_RECORDS PROVIDED:_
_____
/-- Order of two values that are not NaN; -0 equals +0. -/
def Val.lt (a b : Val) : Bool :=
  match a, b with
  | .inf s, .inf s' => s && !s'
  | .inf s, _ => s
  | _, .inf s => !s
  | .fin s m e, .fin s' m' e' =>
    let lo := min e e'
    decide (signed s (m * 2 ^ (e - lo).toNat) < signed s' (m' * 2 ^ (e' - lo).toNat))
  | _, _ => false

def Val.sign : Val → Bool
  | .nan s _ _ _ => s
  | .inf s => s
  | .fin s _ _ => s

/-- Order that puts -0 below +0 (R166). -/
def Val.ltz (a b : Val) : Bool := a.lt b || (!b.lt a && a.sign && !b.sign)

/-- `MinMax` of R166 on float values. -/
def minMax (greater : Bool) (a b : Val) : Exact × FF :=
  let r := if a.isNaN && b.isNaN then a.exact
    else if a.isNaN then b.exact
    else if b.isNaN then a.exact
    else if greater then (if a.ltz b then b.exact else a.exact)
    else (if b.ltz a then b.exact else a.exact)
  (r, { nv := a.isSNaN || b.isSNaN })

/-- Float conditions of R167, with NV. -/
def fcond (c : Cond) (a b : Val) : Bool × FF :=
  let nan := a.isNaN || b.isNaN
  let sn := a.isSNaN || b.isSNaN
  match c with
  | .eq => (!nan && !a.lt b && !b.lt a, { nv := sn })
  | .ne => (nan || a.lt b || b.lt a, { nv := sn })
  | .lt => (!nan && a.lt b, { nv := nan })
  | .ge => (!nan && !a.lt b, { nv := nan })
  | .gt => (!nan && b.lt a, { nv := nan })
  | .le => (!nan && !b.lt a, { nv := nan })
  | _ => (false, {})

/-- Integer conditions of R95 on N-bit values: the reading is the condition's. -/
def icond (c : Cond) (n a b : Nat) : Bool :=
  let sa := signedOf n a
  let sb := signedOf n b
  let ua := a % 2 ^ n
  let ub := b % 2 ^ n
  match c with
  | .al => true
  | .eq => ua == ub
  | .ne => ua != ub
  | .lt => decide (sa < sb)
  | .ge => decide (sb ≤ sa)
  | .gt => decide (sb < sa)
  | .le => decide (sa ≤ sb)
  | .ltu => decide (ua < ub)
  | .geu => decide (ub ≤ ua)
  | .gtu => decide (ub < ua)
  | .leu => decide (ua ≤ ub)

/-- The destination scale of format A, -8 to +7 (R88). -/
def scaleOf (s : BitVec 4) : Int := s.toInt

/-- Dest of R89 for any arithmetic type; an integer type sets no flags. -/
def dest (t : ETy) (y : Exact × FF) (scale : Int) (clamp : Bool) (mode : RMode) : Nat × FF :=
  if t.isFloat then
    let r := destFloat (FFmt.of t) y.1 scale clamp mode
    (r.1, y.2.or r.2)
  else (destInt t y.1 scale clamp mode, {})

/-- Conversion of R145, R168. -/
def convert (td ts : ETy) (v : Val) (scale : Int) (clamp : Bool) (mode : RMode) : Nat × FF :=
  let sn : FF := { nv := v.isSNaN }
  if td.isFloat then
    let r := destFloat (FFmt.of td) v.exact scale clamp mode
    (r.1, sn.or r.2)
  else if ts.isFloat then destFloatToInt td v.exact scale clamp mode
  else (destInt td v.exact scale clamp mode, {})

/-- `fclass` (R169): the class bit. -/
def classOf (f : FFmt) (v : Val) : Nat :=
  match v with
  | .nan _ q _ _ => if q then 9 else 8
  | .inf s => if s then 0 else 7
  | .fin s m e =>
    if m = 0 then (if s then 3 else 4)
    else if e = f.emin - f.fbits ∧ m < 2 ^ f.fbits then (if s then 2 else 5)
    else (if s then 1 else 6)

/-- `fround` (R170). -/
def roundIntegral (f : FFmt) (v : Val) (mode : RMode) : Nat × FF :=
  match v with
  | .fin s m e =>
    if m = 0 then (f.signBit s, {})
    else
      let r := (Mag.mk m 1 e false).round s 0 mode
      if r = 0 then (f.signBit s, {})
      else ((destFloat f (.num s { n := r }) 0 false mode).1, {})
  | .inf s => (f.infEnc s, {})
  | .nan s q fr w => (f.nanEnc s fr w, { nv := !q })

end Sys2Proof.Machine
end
_____
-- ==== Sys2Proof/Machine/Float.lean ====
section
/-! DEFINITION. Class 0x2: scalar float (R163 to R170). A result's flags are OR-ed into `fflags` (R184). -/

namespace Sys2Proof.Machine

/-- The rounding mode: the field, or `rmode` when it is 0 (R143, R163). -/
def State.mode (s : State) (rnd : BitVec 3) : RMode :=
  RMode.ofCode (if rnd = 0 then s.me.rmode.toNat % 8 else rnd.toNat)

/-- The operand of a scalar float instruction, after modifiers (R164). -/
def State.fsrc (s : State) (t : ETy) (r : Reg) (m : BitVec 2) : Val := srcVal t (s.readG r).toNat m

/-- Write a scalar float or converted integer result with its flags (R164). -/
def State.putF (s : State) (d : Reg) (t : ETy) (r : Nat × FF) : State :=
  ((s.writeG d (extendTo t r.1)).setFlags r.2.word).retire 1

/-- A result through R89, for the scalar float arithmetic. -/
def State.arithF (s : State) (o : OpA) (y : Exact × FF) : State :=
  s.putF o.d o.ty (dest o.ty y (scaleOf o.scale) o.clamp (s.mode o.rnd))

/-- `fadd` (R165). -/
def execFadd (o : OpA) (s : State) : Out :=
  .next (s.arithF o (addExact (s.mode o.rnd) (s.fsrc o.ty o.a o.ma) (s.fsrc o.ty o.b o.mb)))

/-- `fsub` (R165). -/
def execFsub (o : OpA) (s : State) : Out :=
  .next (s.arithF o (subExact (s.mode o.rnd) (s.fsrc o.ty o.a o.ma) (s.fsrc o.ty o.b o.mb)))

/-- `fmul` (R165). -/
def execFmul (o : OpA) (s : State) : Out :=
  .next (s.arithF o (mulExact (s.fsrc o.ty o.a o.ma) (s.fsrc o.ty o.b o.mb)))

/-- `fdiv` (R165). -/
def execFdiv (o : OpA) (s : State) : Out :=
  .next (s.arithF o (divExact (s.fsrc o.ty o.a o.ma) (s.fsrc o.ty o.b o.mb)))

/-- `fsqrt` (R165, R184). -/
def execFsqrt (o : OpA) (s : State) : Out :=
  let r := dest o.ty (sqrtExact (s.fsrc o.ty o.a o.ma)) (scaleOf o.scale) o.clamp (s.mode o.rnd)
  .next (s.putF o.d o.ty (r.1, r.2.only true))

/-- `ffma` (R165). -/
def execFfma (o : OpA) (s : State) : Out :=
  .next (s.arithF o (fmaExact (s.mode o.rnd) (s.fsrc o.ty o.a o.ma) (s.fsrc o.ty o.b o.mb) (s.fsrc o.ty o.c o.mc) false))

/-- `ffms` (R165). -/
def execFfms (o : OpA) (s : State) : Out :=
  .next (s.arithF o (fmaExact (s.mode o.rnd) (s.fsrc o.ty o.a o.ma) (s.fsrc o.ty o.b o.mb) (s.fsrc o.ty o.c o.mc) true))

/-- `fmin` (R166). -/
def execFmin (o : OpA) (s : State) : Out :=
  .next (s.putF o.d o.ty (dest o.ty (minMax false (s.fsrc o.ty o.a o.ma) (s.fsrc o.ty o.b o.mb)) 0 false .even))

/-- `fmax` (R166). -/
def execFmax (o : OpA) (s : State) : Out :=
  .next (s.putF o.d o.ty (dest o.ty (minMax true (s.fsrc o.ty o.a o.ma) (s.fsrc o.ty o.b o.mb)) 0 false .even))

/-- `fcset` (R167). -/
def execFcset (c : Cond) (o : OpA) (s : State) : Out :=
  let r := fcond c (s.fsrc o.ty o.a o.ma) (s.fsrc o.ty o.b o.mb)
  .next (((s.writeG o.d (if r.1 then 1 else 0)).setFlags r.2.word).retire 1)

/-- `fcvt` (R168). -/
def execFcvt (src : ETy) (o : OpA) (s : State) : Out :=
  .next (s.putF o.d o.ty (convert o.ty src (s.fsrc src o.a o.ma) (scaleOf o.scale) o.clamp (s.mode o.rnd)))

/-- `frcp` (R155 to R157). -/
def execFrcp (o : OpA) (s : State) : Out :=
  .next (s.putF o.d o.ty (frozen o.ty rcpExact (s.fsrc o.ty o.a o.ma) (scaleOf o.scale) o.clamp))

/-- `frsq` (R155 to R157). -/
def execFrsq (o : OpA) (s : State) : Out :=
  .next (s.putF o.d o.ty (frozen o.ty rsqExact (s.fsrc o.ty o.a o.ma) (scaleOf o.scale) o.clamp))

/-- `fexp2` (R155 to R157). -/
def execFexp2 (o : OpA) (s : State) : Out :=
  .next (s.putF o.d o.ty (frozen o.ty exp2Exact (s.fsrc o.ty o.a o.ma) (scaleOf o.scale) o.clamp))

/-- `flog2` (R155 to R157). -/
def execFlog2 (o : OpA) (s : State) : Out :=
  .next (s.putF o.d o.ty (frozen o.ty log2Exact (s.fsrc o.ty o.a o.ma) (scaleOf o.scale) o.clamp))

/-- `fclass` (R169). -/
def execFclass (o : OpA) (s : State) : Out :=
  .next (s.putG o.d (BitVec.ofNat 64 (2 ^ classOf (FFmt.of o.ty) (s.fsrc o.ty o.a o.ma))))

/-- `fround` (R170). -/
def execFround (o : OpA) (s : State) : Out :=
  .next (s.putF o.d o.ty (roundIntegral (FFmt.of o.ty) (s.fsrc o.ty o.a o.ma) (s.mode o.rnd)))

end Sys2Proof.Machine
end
_____
_WORK INSTRUCTION:_
Scan the data above. Return every line with "scalar" in it.

_RESULT:_
/-! DEFINITION. Class 0x2: scalar float (R163 to R170). A result's flags are OR-ed into `fflags` (R184). -/
/-- The operand of a scalar float instruction, after modifiers (R164). -/
/-- Write a scalar float or converted integer result with its flags (R164). -/
/-- A result through R89, for the scalar float arithmetic. -/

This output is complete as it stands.